Oh okay, I've been reading about the RF amps, they are the business!! I'm trying to keep it all Infinity in my car, but I may have to spring for the RF setup for my bass.
Remember this, Amps used Punch bd1000 for lows, Punch P400-4 mids and highs.
http://i1199.photobucket.com/albums/...-46-08_852.jpg
http://i1199.photobucket.com/albums/...-54-34_545.jpg
He went with the same amps I'm trying to get, now being an old car the charging system wasn't great so everything would shut off when hard notes hit. In order for me to tune it, I had to power the system, with my G, So basically the Mustang was not running, just had the stereo playing with my car running on jumper cables to the battery of the Mustang, then I was able to play it loud and not cut out, so it leads me to believe my charging system can handle it, maybe get a good CAP to go with it and a fresh yellow top.
I really want just a single 10 inch and then all new alpine speakers all around. I think I am going to make a Cali style box.
Brand new grey leather steering wheel, it was plastic wrapped and everything, how much would it be on the dealership? no airbag, I want to see if I got it or a good price, so tell me a approx. value
http://i195.photobucket.com/albums/z...65645793_n.jpg
^^You'll find that with low frequencies, a subwoofer's placement isn't important; it'll fill the sound no matter where it is in your car. Mine is only 250W rms driving a 12" in a ported box, and when it hits, you can't tell where the sound is coming from, it sounds like it's coming from the same speakers as the mids and highs. Once you go with a sub, you can never appreciate car audio without one, at least I can't!
I have always had loudness, although I wouldn't drive with it on full blast all the time, but when I needed it, it was there.
^ I used to have the infinity 611a mono and the infinity 7541a 4ch, infinity components front and rear and 12" kicker CVR's, cleanest sytem I ever had.
http://www.crutchfield.com.edgesuite...541A-f_LD.jpeg
JL is sh*t except for the CleanSweep sound processor.
^ JL is actually very good brand. Just overpriced which leads to people saying they aren't good. They aren't good bang for the buck, why do you think kicker is so popular.
Kicker has far more dB Drag history.
I haven't liked JL since 1995 when they first hit the market. Foam surround junk. I had one Orion DVC that was louder than a pair of old school JL's I had back in the day. I've seen far more Kicker's take a beating than any JL's. And I've been to quite a bit of dB drags over the years.
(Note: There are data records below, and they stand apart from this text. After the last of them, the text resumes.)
/-- The DRAM controllers run with the map of the reset reserve. -/
def withDmc (s : State) : State :=
  poke [(DMC_CTRL_Enable, 1), (DMC_CFG_Reserve, 2)] ((List.range 190).foldl (fun s i => s.fset (DMC_PCMAP_Pc i) i) s)

/-- A drain held at column 0, context 0 RUNNING in kind k with some settings. -/
def heldK (k : Nat) (l : List (Fld × Nat)) (d : DrainRec) : State :=
  let s := poke ([(CTX_STATE_State 0, 3), (CTX_CFG_Kind 0, k), (HUSK_DAUX_DrainsPerPgMinus1 0, 1), (HUSK_MAP_HI_Valid 0, 1),
    (HUSK_DCHAFF_Base 0, 4096), (CTX_PATHS_CountMinus1 0, 31)] ++ l) ctxS
  { s with husk := { s.husk with held := [(0, [d])], ctx := [(0, some huskS)] } }

/-- The drain held at column 0, its context RUNNING. -/
def heldS : State := heldK 0 [] drainS

/-- The same drain from another window or group. -/
def drainAt (k g : Nat) : DrainRec := { drainS with bank := { drainS.bank with pg := some ⟨0, k, g⟩ } }

/-- A bank with sums in two of its cells. -/
def bankS : Bank :=
  { Bank.fresh with pg := some ⟨0, 0, 0⟩, taken := true, cells := [(5, ⟨-70, 90, 3, false⟩), (1024 + 32 * 31 + 7, ⟨1000, -5, 8, false⟩)] }

/-- A beam drain of that bank. -/
def beamD : DrainRec := { drainS with beam := true, slots := 4, bank := bankS }

/-- The same of one slot. -/
def beamOne : DrainRec := { beamD with slots := 1 }

/-- A dump of context 0. -/
def dumpS : Dump := ⟨0, 1, 0, 1, 0, (0, 0), 0, [], false, 0, [], []⟩

/-- Context 0 with a dump and an Ethernet destination of port 0 on lane 0. -/
def dumpingS : State :=
  let s := poke [(CTX_STATE_State 0, 3), (CTX_DEST_Emit 0, 1), (EGR_DCTRL_Valid 0, 1), (EGR_DCTRL_Ports 0, 1), (LN_CFG_Enable 0, 1),
    (LN_CFG_Mode 0, 3), (LN_STATUS_State 0, 2)] ctxS
  { s with husk := { s.husk with dumps := [(0, [dumpS])] } }

/-- An ingest frame of one real sample. -/
def ingF (b0 : Byte) : List Byte :=
  let h : List Byte := [b0, 0, 0, 0, 0, 0, 0, 0, 0, 1, 0, 1, 0, 0]
  h ++ beBytes 2 (crc16 h) ++ List.replicate 8 0

/-- A frame delivered to lane 0 in ingest mode. -/
def ingS (f : List Byte) : State :=
  let s := poke [(LN_CFG_Mode 0, 1)] runS
  { s with ln := { s.ln with rxq := [(0, [(0, f)])] } }

/-- Slot 0 of engine 0 runs, anchored, and takes path 0 of lane 0. -/
def slotS (s : State) : State :=
  (poke [(FCH_CTRL_Enable 0, 1), (FCH_PSRC_Enable 0 0, 1), (FCH_PSRC_Real 0 0, 1), (FCH_STATUS_Anchored 0, 1),
    (FCH_RSINC_Inc 0 0, 2 ^ 30)] s).setSlot 0 0 { SlotSt.idle with phase := 3 }

/-- A DATA frame of one run of path 0 in group 0 and frame 3, format 8+8, from engine 0 of this node. -/
def dataF (n : Nat) : Inbound :=
  ⟨n, [0x14, 0, 0, 0, 0, 0, 0, 3, 0, 0, 0, 0, 1, 0, 0, 7, 1, 2, 3, 4, 5, 6, 7, 8], false⟩

/-- The Hull enabled in format 8+8 with source entry 2 for engine 0 of this node, one DATA frame delivered. -/
def hullS (n : Nat) (tag : Nat) : State :=
  let s := poke [(HULL_CTRL_Enable, 1), (HULL_CFG_Format, 1), (HULL_SRC_Valid 2, 1), (HULL_SRC_Node 2, runS.node)] runS
  { s with hull := { s.hull with inq := [dataF n], tag := some tag } }

/-- The fabric unit enabled, its link on lane 5 UP toward node 1, which is reachable and routed there. -/
def fabS : State :=
  ((poke [(FAB_CTRL_Enable, 1), (FAB_CTRL_MaxHops, 4), (FAB_NH_Valid 1, 1), (FAB_LSTAT_State 5, 2), (FAB_LSTAT_PeerNode 5, 1),
    (LN_CFG_Mode 5, 2), (LN_CFG_Enable 5, 1)] runS).setReg (FAB_LSET 0 0) 32).setReg (FAB_REACH 0) 3

/-- The time exchange on. -/
def ftS : State := poke [(TMB_FTCFG_Enable, 1), (TMB_FTCFG_TimeRank, 2)] fabS

/-- The oldest delivered TIME frame. -/
def timeS (m : TimeMsg) (xs : List Exch) : State := { ftS with tim := { ftS.tim with timeq := [m], exch := xs } }

/-- A TIME frame of kind k and exchange 7 whose master is node 3. -/
def timeM (k : Nat) : TimeMsg := ⟨5000, ftS.timePayload k 7 3 1 4000 12⟩

/-- A TSYNC of node 1. -/
def timeM1 : TimeMsg := ⟨5000, [0x10, 0, 0, 7, 0, 1] ++ List.replicate 26 0⟩

/-- Reference inputs 0 and 1 of ranks 2 and 1, both qualified. -/
def refS : State :=
  poke [(TMB_REFCFG_Rank 0, 2), (TMB_REFCFG_Rank 1, 1), (TMB_REFSTAT_State 0, 5), (TMB_REFSTAT_State 1, 5), (TMB_SEL_Revertive, 1),
    (TMB_STATUS_Selected, 1), (TMB_REFCFG_Rank 4, 3), (TMB_SEL_Force, 0), (TMB_DISAGREE_Limit, 100), (TMB_QUAL_Limit, 500)] runS

/-- The tick before a second boundary. -/
def secS (f : TimSt → TimSt) : State := { runS with time := 2 ^ 80 - 1, tim := f runS.tim }

/-- Lane 5 enabled in a mode and state, at a place of its ladder. -/
def laneS (mode st : Nat) (r : LaneRun) : State :=
  (poke [(LN_CFG_Enable 5, 1), (LN_CFG_Mode 5, mode), (LN_STATUS_State 5, st), (LN_PEER_PeerLane 5, 9)] runS).setRun 5 r

/-- A place of the ladder. -/
def runR (p : LanePhase) : LaneRun := { LaneRun.off with phase := p }

/-- Working lane 5 is UP, spare 6 idle, both at step 3 in native coding with the same peer. -/
def spareS : State :=
  poke [(LN_CFG_Enable 6, 1), (LN_CFG_Mode 6, 0), (LN_STATUS_State 6, 4), (LN_STATUS_Step 5, 3), (LN_STATUS_Step 6, 3),
    (LN_STATUS_Native 5, 1), (LN_STATUS_Native 6, 1), (LN_SPARE_Valid 5, 1), (LN_SPARE_Lane 5, 6), (LN_PEER_SpareCap 5, 1)]
    (laneS 2 2 (runR .top))

/-- A message or comma that left on a lane. -/
def outHead : Out → Nat × List Byte
  | .link l b _ => (l, b)
  | .comma l b _ => (l + 1000, b)
  | .frame l b _ _ => (l + 2000, b)
  | _ => (999, [])

/-- A Gensy frame as the lane delivers it. -/
def gFrame (f : QFrame) : List Byte := gensyBytes f

/-- A frame from node 1 for node d. -/
def frameQ (ty d hops : Nat) : QFrame := ⟨ty, typeVc ty, false, false, hops, d, 1, 3, 0, [1, 2, 3, 4], none, none, 0, none, false⟩

/-- The same, waiting for lane 5. -/
def waitQ (ty d hops : Nat) : QFrame := { frameQ ty d hops with link := some 5 }

/-- A frame delivered on the UP link of lane 5. -/
def rxS (b : List Byte) : State := { fabS with ln := { fabS.ln with rxq := [(5, [(0, b)])] } }

/-- The fabric unit with other contents of its queues. -/
def fabQ (s : State) (f : FabSt → FabSt) : State := { s with fab := f s.fab }

/-- Credit of 100 units on every channel of lane 5. -/
def creditS : State := fabQ fabS fun x => { x with peerInit := [(20, 100), (21, 100), (22, 100), (23, 100)] }

/-- The members reachable at the previous decision. -/
def withHalf (l : List Nat) (x : FabSt) : FabSt := { x with half := l }

/-- The DRAM controllers run with the map of the reset reserve. -/
def dmcS : State := withDmc runS

/-- Pseudo-channel 3 is ACTIVE and 190 in reserve. -/
def pcS (st : Nat) : State := poke [(DMC_PCSTAT_State 3, st), (DMC_PCSTAT_State 190, 4)] dmcS

/-- A line write of its first byte. -/
def lineW : LineWrite := ⟨7 :: List.replicate 63 9, true :: List.replicate 63 false, List.replicate 64 false⟩

/-- The part with the pseudo-channel of address 128 ACTIVE. -/
def busyS : State := poke [(DMC_PCSTAT_State (dmcS.hbmPc 128), 2)] dmcS

/-- A MARK action in queue entry e. -/
def markAct (e : Nat) : SchAct := ⟨e, 9, 7, 0, false⟩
^ well that's just it, you're talking about dB drag's. JL is about clean audio. I do believe Kicker and Orion old and new HIT harder than JL.
Don't get me wrong I'm a huge fan of kicker, always had their subs and always will, these just happened to be free (well just about)
19mm spacers with 56.1mm wheel-centric lip and 67.1mm hub centric bore came in today, wheels go on car tomorrow!! Only five months after I got the damn rims lol!!